▶ [Task brief]
Look through the records below and say how many lines include "abTarget". Give only that number.

[Entries taken from a collection]
^^^^^^^^^^^^^^^^

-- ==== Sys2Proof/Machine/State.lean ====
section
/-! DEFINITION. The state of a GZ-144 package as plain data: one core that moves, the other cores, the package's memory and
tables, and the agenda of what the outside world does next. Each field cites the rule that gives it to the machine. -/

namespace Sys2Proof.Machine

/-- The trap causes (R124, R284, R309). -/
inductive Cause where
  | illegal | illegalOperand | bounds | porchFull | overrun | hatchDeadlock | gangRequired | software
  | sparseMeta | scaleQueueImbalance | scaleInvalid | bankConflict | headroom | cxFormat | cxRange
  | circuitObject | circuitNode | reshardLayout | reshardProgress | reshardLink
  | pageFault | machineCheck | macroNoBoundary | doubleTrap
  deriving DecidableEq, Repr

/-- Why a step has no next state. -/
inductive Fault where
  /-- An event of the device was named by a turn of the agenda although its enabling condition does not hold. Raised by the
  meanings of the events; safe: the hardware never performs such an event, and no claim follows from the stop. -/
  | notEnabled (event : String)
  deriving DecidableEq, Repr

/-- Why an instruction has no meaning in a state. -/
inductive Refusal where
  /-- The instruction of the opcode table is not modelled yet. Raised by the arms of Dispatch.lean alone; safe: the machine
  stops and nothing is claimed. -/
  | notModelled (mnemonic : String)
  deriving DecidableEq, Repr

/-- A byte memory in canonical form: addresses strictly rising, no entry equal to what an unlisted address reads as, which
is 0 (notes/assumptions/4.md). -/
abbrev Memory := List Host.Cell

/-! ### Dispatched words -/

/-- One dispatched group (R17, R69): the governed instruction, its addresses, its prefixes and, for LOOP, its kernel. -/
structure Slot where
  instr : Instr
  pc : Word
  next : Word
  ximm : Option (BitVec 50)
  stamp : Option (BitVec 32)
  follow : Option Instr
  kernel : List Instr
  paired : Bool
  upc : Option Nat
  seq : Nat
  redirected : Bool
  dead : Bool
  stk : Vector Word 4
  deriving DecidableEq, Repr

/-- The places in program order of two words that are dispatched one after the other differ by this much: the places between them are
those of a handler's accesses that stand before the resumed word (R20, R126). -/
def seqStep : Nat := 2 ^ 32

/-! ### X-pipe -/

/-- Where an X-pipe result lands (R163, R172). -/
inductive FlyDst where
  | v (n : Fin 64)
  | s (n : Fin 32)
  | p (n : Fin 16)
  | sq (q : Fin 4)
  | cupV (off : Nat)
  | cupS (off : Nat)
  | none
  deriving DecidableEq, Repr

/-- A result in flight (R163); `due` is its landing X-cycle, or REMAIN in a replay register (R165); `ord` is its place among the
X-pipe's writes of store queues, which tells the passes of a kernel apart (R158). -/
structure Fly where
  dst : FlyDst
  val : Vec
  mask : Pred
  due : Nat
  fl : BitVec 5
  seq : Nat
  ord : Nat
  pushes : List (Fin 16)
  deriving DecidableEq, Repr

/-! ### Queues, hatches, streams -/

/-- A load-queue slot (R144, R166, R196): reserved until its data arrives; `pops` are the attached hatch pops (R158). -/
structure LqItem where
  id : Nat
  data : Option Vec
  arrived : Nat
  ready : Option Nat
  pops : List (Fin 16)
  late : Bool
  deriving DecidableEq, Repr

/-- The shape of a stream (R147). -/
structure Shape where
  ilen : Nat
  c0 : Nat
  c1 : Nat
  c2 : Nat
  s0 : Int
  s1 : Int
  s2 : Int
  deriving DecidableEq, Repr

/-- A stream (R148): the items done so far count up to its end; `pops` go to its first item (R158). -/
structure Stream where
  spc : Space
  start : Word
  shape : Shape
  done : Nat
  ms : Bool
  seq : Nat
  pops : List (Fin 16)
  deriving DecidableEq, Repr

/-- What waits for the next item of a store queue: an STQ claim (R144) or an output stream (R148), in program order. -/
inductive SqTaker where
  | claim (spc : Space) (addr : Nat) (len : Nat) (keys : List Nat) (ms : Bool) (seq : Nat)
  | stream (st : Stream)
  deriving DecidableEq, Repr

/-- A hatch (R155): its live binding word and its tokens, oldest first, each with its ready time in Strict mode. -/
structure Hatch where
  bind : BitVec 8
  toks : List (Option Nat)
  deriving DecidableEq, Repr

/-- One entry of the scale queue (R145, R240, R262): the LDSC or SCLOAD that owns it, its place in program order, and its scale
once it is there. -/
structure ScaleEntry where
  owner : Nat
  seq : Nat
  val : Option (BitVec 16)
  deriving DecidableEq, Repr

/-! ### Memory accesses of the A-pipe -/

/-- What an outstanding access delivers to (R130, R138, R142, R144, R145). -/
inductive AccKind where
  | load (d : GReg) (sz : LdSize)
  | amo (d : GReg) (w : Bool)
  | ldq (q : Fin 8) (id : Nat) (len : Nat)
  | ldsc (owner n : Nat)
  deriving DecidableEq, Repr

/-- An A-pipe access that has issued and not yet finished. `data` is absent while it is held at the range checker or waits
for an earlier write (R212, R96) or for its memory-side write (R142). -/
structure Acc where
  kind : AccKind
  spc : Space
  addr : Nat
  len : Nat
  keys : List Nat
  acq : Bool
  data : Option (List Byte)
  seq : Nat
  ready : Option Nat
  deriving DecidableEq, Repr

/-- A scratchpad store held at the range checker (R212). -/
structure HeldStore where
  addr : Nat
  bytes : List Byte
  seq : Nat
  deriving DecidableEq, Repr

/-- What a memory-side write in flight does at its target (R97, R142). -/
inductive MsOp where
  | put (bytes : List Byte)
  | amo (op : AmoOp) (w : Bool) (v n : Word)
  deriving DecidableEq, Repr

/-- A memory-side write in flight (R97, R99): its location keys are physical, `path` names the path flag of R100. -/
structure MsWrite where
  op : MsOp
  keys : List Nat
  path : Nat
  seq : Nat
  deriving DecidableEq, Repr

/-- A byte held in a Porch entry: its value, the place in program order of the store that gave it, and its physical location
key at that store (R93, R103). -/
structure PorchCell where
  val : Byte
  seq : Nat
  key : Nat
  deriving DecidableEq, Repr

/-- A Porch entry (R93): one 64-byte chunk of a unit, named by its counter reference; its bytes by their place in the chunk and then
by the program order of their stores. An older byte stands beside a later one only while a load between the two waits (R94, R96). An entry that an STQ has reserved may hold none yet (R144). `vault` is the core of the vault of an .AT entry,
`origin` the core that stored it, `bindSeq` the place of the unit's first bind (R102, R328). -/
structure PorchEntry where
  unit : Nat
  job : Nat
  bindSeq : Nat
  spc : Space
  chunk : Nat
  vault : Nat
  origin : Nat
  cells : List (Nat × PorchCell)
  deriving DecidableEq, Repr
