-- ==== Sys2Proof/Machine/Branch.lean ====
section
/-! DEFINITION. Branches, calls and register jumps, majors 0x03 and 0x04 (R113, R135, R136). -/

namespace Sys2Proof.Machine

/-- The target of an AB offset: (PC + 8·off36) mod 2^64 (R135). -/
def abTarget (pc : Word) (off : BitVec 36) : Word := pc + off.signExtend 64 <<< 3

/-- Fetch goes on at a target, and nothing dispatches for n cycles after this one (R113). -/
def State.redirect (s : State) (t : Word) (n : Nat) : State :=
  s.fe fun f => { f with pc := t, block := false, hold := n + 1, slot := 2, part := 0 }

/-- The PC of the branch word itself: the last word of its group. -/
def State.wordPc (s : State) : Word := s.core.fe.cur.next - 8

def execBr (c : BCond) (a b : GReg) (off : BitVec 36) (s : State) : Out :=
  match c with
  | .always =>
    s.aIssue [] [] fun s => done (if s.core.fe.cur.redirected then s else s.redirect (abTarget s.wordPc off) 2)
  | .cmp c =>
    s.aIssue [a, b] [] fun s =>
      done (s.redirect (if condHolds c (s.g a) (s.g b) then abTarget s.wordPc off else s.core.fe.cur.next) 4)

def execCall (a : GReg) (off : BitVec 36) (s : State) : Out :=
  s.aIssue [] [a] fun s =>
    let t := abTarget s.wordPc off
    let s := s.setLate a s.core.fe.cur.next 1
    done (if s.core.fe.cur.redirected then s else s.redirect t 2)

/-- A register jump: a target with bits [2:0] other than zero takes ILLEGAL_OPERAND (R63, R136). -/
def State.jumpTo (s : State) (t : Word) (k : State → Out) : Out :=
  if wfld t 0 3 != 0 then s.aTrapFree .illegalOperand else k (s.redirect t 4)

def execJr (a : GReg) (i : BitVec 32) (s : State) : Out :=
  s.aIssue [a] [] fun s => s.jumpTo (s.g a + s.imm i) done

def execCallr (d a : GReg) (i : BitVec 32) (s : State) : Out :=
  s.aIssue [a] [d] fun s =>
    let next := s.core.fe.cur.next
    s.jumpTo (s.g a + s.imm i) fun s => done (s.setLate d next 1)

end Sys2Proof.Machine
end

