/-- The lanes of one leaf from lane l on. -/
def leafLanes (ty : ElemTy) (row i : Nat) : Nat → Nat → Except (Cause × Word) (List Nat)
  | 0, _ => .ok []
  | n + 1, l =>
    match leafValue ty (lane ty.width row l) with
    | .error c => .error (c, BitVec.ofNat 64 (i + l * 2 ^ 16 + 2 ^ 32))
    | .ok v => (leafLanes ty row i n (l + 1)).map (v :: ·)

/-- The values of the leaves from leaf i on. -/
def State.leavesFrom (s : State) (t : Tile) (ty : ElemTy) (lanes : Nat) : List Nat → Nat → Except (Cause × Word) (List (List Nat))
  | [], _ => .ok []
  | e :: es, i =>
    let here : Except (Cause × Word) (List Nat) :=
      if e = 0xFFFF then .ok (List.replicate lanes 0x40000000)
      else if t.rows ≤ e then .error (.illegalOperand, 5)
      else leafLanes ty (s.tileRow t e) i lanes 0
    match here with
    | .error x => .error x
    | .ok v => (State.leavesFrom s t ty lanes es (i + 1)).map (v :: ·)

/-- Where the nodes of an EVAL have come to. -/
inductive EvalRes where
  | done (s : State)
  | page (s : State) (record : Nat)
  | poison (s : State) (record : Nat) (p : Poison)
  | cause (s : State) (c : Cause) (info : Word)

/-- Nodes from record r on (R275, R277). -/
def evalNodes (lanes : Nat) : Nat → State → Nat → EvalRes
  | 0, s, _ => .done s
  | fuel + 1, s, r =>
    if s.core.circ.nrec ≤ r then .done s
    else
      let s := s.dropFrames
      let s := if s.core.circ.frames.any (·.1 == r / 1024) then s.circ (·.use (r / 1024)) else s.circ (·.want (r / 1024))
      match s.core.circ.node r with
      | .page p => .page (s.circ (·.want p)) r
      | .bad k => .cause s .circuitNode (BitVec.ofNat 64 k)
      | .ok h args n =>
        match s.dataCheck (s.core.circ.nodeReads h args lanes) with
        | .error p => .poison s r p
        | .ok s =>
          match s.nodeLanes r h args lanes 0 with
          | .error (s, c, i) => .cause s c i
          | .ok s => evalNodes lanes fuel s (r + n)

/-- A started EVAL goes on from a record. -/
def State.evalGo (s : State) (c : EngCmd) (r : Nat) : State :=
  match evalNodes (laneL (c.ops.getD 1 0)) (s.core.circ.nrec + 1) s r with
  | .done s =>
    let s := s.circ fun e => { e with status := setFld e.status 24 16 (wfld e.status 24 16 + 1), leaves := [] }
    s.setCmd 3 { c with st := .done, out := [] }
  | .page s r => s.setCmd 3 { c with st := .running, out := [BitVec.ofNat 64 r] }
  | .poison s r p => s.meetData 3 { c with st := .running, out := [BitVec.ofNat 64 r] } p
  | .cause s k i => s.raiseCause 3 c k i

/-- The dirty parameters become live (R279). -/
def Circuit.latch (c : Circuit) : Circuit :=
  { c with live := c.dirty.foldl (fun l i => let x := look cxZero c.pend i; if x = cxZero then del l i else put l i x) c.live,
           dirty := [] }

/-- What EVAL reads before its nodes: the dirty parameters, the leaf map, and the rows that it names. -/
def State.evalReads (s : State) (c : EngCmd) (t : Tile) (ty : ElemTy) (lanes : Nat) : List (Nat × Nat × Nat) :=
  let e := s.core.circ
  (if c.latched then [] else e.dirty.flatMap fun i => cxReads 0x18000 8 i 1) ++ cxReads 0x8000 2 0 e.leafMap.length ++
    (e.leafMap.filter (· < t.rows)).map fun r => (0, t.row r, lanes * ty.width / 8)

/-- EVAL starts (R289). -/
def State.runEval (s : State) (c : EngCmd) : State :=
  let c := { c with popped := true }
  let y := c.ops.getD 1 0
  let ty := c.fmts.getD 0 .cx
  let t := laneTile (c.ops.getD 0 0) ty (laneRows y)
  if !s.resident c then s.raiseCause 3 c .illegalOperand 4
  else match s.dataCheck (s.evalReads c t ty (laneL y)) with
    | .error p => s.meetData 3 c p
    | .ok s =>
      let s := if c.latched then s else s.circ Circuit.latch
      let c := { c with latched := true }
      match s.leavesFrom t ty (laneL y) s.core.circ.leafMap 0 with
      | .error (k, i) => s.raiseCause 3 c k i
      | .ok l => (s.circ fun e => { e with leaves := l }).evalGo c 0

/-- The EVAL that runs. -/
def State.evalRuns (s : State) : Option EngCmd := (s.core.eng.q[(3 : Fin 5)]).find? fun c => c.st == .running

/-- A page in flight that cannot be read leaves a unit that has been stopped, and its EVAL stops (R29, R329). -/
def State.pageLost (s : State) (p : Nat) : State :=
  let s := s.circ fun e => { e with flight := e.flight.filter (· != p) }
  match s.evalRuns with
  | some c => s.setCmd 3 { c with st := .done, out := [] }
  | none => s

^^^^^^^^^^^^^^^^

▶ [Task solution]
4